Records supplied: Begin

-- ==== Sys2Proof/Certificates/Slice0/Obligations.lean ====
section
/-! DEFINITION. The statements for the provers. -/

open Sys2Proof Sys2Proof.Machine

/-! ### Integer arithmetic and logic -/

/-- R98: the W-bit result widened to 64 bits, by its sign when n = 0 and by zeros when n = 1. -/
def Sys2Proof.Machine.widened (n : BitVec 1) {W : Nat} (r : BitVec W) : W64 :=
  if n = 0 then r.signExtend 64 else r.setWidth 64

/-- The instruction completes in 4 bytes and writes X[d]; nothing else changes. -/
def Sys2Proof.Machine.GivesX (i : Instr) (s : State) (d : BitVec 5) (v : W64) : Prop :=
  Completes i s 4 { s.view with x := updX s.x d v }

/-- R98, R99: every ALU and MULDIV instruction whose guard bit is 1 completes, writes the widened W-bit result of the table
to X[d] (x0 discards it) and changes no other register, no flag and no memory. -/
def Obligations.IntegerResults : Prop :=
  ∀ (s : State) (d a b : BitVec 5) (w : BitVec 2) (n : BitVec 1) (g : BitVec 4), s.runs g = true →
    let W := opWidth w
    let A : BitVec W := (s.x a).setWidth W
    let B : BitVec W := (s.x b).setWidth W
    let out := fun (i : Instr) (r : BitVec W) => GivesX i s d (widened n r)
    out (.add d a b w n g) (A + B) ∧
    out (.sub d a b w n g) (A - B) ∧
    out (.and d a b w n g) (A &&& B) ∧
    out (.or d a b w n g) (A ||| B) ∧
    out (.xor d a b w n g) (A ^^^ B) ∧
    out (.andn d a b w n g) (A &&& ~~~B) ∧
    out (.shl d a b w n g) (A <<< (B.toNat % W)) ∧
    out (.shr d a b w n g) (A >>> (B.toNat % W)) ∧
    out (.sra d a b w n g) (A.sshiftRight (B.toNat % W)) ∧
    out (.rol d a b w n g) (A <<< (B.toNat % W) ||| A >>> (W - B.toNat % W)) ∧
    out (.min d a b w n g) (BitVec.ofInt W (min A.toInt B.toInt)) ∧
    out (.max d a b w n g) (BitVec.ofInt W (max A.toInt B.toInt)) ∧
    out (.minn d a b w n g) (BitVec.ofNat W (min A.toNat B.toNat)) ∧
    out (.maxn d a b w n g) (BitVec.ofNat W (max A.toNat B.toNat)) ∧
    (∃ c : Nat, out (.clz d a w n g) (BitVec.ofNat W c) ∧ c ≤ W ∧ (∀ i, W - c ≤ i → i < W → A.getLsbD i = false) ∧
      (c < W → A.getLsbD (W - 1 - c) = true)) ∧
    (∃ c : Nat, out (.ctz d a w n g) (BitVec.ofNat W c) ∧ c ≤ W ∧ (∀ i, i < c → A.getLsbD i = false) ∧
      (c < W → A.getLsbD c = true)) ∧
    out (.mul d a b w n g) (BitVec.ofNat W (A.toNat * B.toNat)) ∧
    out (.mulh d a b w n g) (BitVec.ofInt W (A.toInt * B.toInt / 2 ^ W)) ∧
    out (.mulhn d a b w n g) (BitVec.ofNat W (A.toNat * B.toNat / 2 ^ W)) ∧
    out (.div d a b w n g) (if B = 0 then BitVec.allOnes W else BitVec.ofInt W (A.toInt.tdiv B.toInt)) ∧
    out (.divn d a b w n g) (if B = 0 then BitVec.allOnes W else BitVec.ofNat W (A.toNat / B.toNat)) ∧
    out (.rem d a b w n g) (if B = 0 then A else BitVec.ofInt W (A.toInt.tmod B.toInt)) ∧
    out (.remn d a b w n g) (if B = 0 then A else BitVec.ofNat W (A.toNat % B.toNat)) ∧
    out (.popc d a w n g) (BitVec.ofNat W ((List.range W).filter (fun i => A.getLsbD i)).length) ∧
    (∃ r, out (.bswap d a w n g) r ∧ ∀ k, k < W / 8 → r.extractLsb' (8 * k) 8 = A.extractLsb' (W - 8 - 8 * k) 8)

Records supplied: End

## Requirement
Transcribe the full listing, matching it exactly.

## Written reply
-- ==== Sys2Proof/Certificates/Slice0/Obligations.lean ====
section
/-! DEFINITION. The statements for the provers. -/

open Sys2Proof Sys2Proof.Machine

/-! ### Integer arithmetic and logic -/

/-- R98: the W-bit result widened to 64 bits, by its sign when n = 0 and by zeros when n = 1. -/
def Sys2Proof.Machine.widened (n : BitVec 1) {W : Nat} (r : BitVec W) : W64 :=
  if n = 0 then r.signExtend 64 else r.setWidth 64

/-- The instruction completes in 4 bytes and writes X[d]; nothing else changes. -/
def Sys2Proof.Machine.GivesX (i : Instr) (s : State) (d : BitVec 5) (v : W64) : Prop :=
  Completes i s 4 { s.view with x := updX s.x d v }

/-- R98, R99: every ALU and MULDIV instruction whose guard bit is 1 completes, writes the widened W-bit result of the table
to X[d] (x0 discards it) and changes no other register, no flag and no memory. -/
def Obligations.IntegerResults : Prop :=
  ∀ (s : State) (d a b : BitVec 5) (w : BitVec 2) (n : BitVec 1) (g : BitVec 4), s.runs g = true →
    let W := opWidth w
    let A : BitVec W := (s.x a).setWidth W
    let B : BitVec W := (s.x b).setWidth W
    let out := fun (i : Instr) (r : BitVec W) => GivesX i s d (widened n r)
    out (.add d a b w n g) (A + B) ∧
    out (.sub d a b w n g) (A - B) ∧
    out (.and d a b w n g) (A &&& B) ∧
    out (.or d a b w n g) (A ||| B) ∧
    out (.xor d a b w n g) (A ^^^ B) ∧
    out (.andn d a b w n g) (A &&& ~~~B) ∧
    out (.shl d a b w n g) (A <<< (B.toNat % W)) ∧
    out (.shr d a b w n g) (A >>> (B.toNat % W)) ∧
    out (.sra d a b w n g) (A.sshiftRight (B.toNat % W)) ∧
    out (.rol d a b w n g) (A <<< (B.toNat % W) ||| A >>> (W - B.toNat % W)) ∧
    out (.min d a b w n g) (BitVec.ofInt W (min A.toInt B.toInt)) ∧
    out (.max d a b w n g) (BitVec.ofInt W (max A.toInt B.toInt)) ∧
    out (.minn d a b w n g) (BitVec.ofNat W (min A.toNat B.toNat)) ∧
    out (.maxn d a b w n g) (BitVec.ofNat W (max A.toNat B.toNat)) ∧
    (∃ c : Nat, out (.clz d a w n g) (BitVec.ofNat W c) ∧ c ≤ W ∧ (∀ i, W - c ≤ i → i < W → A.getLsbD i = false) ∧
      (c < W → A.getLsbD (W - 1 - c) = true)) ∧
    (∃ c : Nat, out (.ctz d a w n g) (BitVec.ofNat W c) ∧ c ≤ W ∧ (∀ i, i < c → A.getLsbD i = false) ∧
      (c < W → A.getLsbD c = true)) ∧
    out (.mul d a b w n g) (BitVec.ofNat W (A.toNat * B.toNat)) ∧
    out (.mulh d a b w n g) (BitVec.ofInt W (A.toInt * B.toInt / 2 ^ W)) ∧
    out (.mulhn d a b w n g) (BitVec.ofNat W (A.toNat * B.toNat / 2 ^ W)) ∧
    out (.div d a b w n g) (if B = 0 then BitVec.allOnes W else BitVec.ofInt W (A.toInt.tdiv B.toInt)) ∧
    out (.divn d a b w n g) (if B = 0 then BitVec.allOnes W else BitVec.ofNat W (A.toNat / B.toNat)) ∧
    out (.rem d a b w n g) (if B = 0 then A else BitVec.ofInt W (A.toInt.tmod B.toInt)) ∧
    out (.remn d a b w n g) (if B = 0 then A else BitVec.ofNat W (A.toNat % B.toNat)) ∧
    out (.popc d a w n g) (BitVec.ofNat W ((List.range W).filter (fun i => A.getLsbD i)).length) ∧
    (∃ r, out (.bswap d a w n g) r ∧ ∀ k, k < W / 8 → r.extractLsb' (8 * k) 8 = A.extractLsb' (W - 8 - 8 * k) 8)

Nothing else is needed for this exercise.